(PROBLEM DESCRIPTION): Please look for the string "SlotClaim" below and report every line in which it occurs.

[[ EXERCISE DATA open ]]

/-- An address that no entry has turns FREE or RESERVED, and leaves the queue. -/
theorem unqueue (h : Agree t) (a : Addr) (x : AddrState) (queue : List QuarantineItem)
    (hx : x = .free ∨ x = .reserved) (ha' : (t.addr a).entry = none)
    (hm : ∀ y, y ∈ queue ↔ y ∈ t.quarantine ∧ y.address ≠ a) (hq : (queue.map fun y => y.address).Nodup)
    (hu : u.book = { t.book with
      addr := upd t.book.addr a x
      queue }) : Agree u := by
  obtain ⟨e1, e2, e3, e4, e5, e6, e7, e8, e9, e10⟩ := Reads.of hu
  simp only [Table.book, upd] at e1 e2 e3 e4 e5 e6 e7 e8 e9 e10
  obtain ⟨hi, ha, hs, hc, hd⟩ := h
  refine ⟨(index_live hi (fun k => by rw [e1]) e2 e4 e5),
    ?_,
    (slots_same hs (fun k => .inl (e1 k)) e2 (fun k => .inl (e3 k)) e8),
    (classes_same hc (fun k => by rw [e1]) e3 e9),
    ?_⟩
  · obtain ⟨h1, h2, h3, h4, h5, h6, h7⟩ := ha
    refine ⟨?_, ?_, ?_, ?_, ?_, ?_, by rw [e7]; exact hq⟩ <;> simp only [e1, e6, e7, hm] <;>
      grind [EntryLife.address, AddrState.entry]
  · refine items_drop (kept := fun _ => true) hd (by simpa using e10) ?_
    · rintro ⟨k, y⟩
      cases k <;> grind [Table.ownerHolds, ItemKind.owner, EntryLife.state, EntryLife.deadline]

/-- A refusal is over. -/
theorem consume (h : Agree t) (j : SlotIx) (c : SlotClaim) (hj : t.slot j = .refused c)
    (hu : u.book = { t.book with
      slot := upd t.book.slot j .free
      items := t.book.items.filter fun y => y.kind.owner ≠ Owner.slot j }) : Agree u := by
  obtain ⟨e1, e2, e3, e4, e5, e6, e7, e8, e9, e10⟩ := Reads.of hu
  simp only [Table.book, upd] at e1 e2 e3 e4 e5 e6 e7 e8 e9 e10
  obtain ⟨hi, ha, hs, hc, hd⟩ := h
  refine ⟨(index_live hi (fun k => by rw [e1]) e2 e4 e5),
    (addresses_same ha (fun k => .inl (e1 k)) e6 e7),
    ?_,
    (classes_same hc (fun k => by rw [e1]) e3 e9),
    ?_⟩
  · obtain ⟨h1, h2, h3, h4, h5, h6⟩ := hs
    constructor <;> simp only [e1, e2, e3, e8] <;> grind [EntryLife.slot, Slot.entry]
  · refine items_drop hd e10 ?_
    · rintro ⟨k, y⟩
      cases k <;> grind [Table.ownerHolds, ItemKind.owner, EntryLife.state, EntryLife.deadline]

/-- A FREE slot turns REFUSED. -/
theorem refuse (h : Agree t) (j : SlotIx) (c : SlotClaim) (items : List DeadlineItem) (hj : t.slot j = .free)
    (fresh : ∀ k, (t.entry k).life ≠ .vacant → (t.entry k).identity ≠ c.identity)
    (other : ∀ k d, t.slot k = .refused d → d.identity ≠ c.identity)
    (hp : items.Perm ({ kind := .refusal j, deadline := c.deadline } :: t.book.items.filter fun y => y.kind.owner ≠ Owner.slot j))
    (hu : u.book = { t.book with
      slot := upd t.book.slot j (.refused c)
      items }) : Agree u := by
  obtain ⟨e1, e2, e3, e4, e5, e6, e7, e8, e9, e10⟩ := Reads.of hu
  simp only [Table.book, upd] at e1 e2 e3 e4 e5 e6 e7 e8 e9 e10
  obtain ⟨hi, ha, hs, hc, hd⟩ := h
  refine ⟨(index_live hi (fun k => by rw [e1]) e2 e4 e5),
    (addresses_same ha (fun k => .inl (e1 k)) e6 e7),
    ?_,
    (classes_same hc (fun k => by rw [e1]) e3 e9),
    ?_⟩
  · obtain ⟨h1, h2, h3, h4, h5, h6⟩ := hs
    constructor <;> simp only [e1, e2, e3, e8] <;> grind [EntryLife.slot, Slot.entry]
  · refine items_replace hd { kind := .refusal j, deadline := c.deadline } (by rw [e10]; exact hp) ?_ ?_
    · rintro ⟨k, y⟩
      cases k <;> grind [Table.ownerHolds, ItemKind.owner, EntryLife.state, EntryLife.deadline]
    · rintro ⟨k, y⟩
      cases k <;> grind [Table.ownerHolds, ItemKind.owner, EntryLife.state, EntryLife.deadline]

/-- Every slot is freed, where no entry is AWAITING, OFFERED or LAPSED. -/
theorem settle (h : Agree t) (hl : ∀ k, (t.entry k).life.slot = none ∧ (t.entry k).life.state ≠ .offered ∧
      (t.entry k).life.state ≠ .lapsed)
    (hu : u.book = { t.book with
      slot := fun _ => .free
      items := t.book.items.filter fun y => y.kind.kept }) : Agree u := by
  obtain ⟨e1, e2, e3, e4, e5, e6, e7, e8, e9, e10⟩ := Reads.of hu
  simp only [Table.book] at e1 e2 e3 e4 e5 e6 e7 e8 e9 e10
  obtain ⟨hi, ha, hs, hc, hd⟩ := h
  refine ⟨(index_live hi (fun k => by rw [e1]) e2 e4 e5),
    (addresses_same ha (fun k => .inl (e1 k)) e6 e7),
    ?_,
    (classes_same hc (fun k => by rw [e1]) e3 e9),
    ?_⟩
  · obtain ⟨h1, h2, h3, h4, h5, h6⟩ := hs
    constructor <;> simp only [e1, e2, e3, e8] <;> grind
  · refine items_drop hd e10 ?_
    rintro ⟨k, y⟩
    cases k <;> simp only [Table.ownerHolds, ItemKind.kept, e1, e8] <;> grind [EntryLife.slot, EntryLife.state]

/-- The switch to an exact index. -/
theorem switch (h : Agree t) (bucket : BucketIx → List EntryIx) (seed : Half)
    (hb : ∀ i b, i ∈ bucket b ↔ (t.entry i).life ≠ .vacant ∧ b = bucketOf seed (t.entry i).identity)
    (hu : u.book = { t.book with
      bucket
      seed }) : Agree u := by
  obtain ⟨e1, e2, e3, e4, e5, e6, e7, e8, e9, e10⟩ := Reads.of hu
  simp only [Table.book] at e1 e2 e3 e4 e5 e6 e7 e8 e9 e10
  obtain ⟨hi, ha, hs, hc, hd⟩ := h
  refine ⟨?_,
    (addresses_same ha (fun k => .inl (e1 k)) e6 e7),
    (slots_same hs (fun k => .inl (e1 k)) e2 (fun k => .inl (e3 k)) e8),
    (classes_same hc (fun k => by rw [e1]) e3 e9),
    ?_⟩
  · obtain ⟨h1, h2⟩ := hi
    exact ⟨by simpa only [e1, e2, e4, e5] using hb, by simpa only [e1, e2] using h2⟩
  · refine items_drop (kept := fun _ => true) hd (by simpa using e10) ?_
    · rintro ⟨k, y⟩
      cases k <;> grind [Table.ownerHolds, ItemKind.owner, EntryLife.state, EntryLife.deadline]

/-- A VACANT entry is taken for a claim that is held. -/
theorem hold (h : Agree t) (i : EntryIx) (b : BucketIx) (identity : Identity) (cls : ClassIx) (j : SlotIx) (c : SlotClaim) (items : List DeadlineItem)
    (hv : (t.entry i).life = .vacant) (hb : b = bucketOf t.seed identity)
    (fresh : ∀ k, (t.entry k).life ≠ .vacant → (t.entry k).identity ≠ identity)
    (refusals : ∀ k c, t.slot k = .refused c → c.identity ≠ identity)
    (hj : t.slot j = .free) (hc : c.identity = identity ∧ c.cls = cls)
    (hp : items.Perm ({ kind := .approval j, deadline := c.deadline } :: t.book.items))
    (hu : u.book = { t.book with
      life := upd t.book.life i (.awaiting j)
      identity := upd t.book.identity i identity
      cls := upd t.book.cls i cls
      bucket := upd t.book.bucket b (insertAscending i (t.book.bucket b))
      slot := upd t.book.slot j (.awaiting c i)
      items }) : Agree u := by
  obtain ⟨e1, e2, e3, e4, e5, e6, e7, e8, e9, e10⟩ := Reads.of hu
  simp only [Table.book, upd] at e1 e2 e3 e4 e5 e6 e7 e8 e9 e10
  obtain ⟨hi, ha, hs, hc, hd⟩ := h
  have hc' := hc
  refine ⟨?_,
    ?_,
    ?_,
    ?_,
    ?_⟩
  · obtain ⟨h1, h2⟩ := hi
    constructor <;> simp only [e1, e2, e4, e5] <;> grind [mem_insertAscending]
  · obtain ⟨h1, h2, h3, h4, h5, h6, h7⟩ := ha
    constructor <;> simp only [e1, e6, e7] <;> grind [EntryLife.address]
  · obtain ⟨h1, h2, h3, h4, h5, h6⟩ := hs
    constructor <;> simp only [e1, e2, e3, e8] <;> grind [EntryLife.slot, Slot.entry]
  · obtain ⟨h1, h2⟩ := hc
    constructor <;> simp only [e1, e3, e9] <;> grind [EntryLife.state]
  · refine items_replace (kept := fun _ => true) hd { kind := .approval j, deadline := c.deadline } (by rw [e10]; simpa [Table.book] using hp) ?_ ?_
    · rintro ⟨k, y⟩
      cases k <;> grind [Table.ownerHolds, ItemKind.owner, EntryLife.state, EntryLife.deadline]
    · rintro ⟨k, y⟩
      cases k <;> grind [Table.ownerHolds, ItemKind.owner, EntryLife.state, EntryLife.deadline]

[[ EXERCISE DATA closed ]]

(RESULT OF THE TASK):
theorem consume (h : Agree t) (j : SlotIx) (c : SlotClaim) (hj : t.slot j = .refused c)
theorem refuse (h : Agree t) (j : SlotIx) (c : SlotClaim) (items : List DeadlineItem) (hj : t.slot j = .free)
theorem hold (h : Agree t) (i : EntryIx) (b : BucketIx) (identity : Identity) (cls : ClassIx) (j : SlotIx) (c : SlotClaim) (items : List DeadlineItem)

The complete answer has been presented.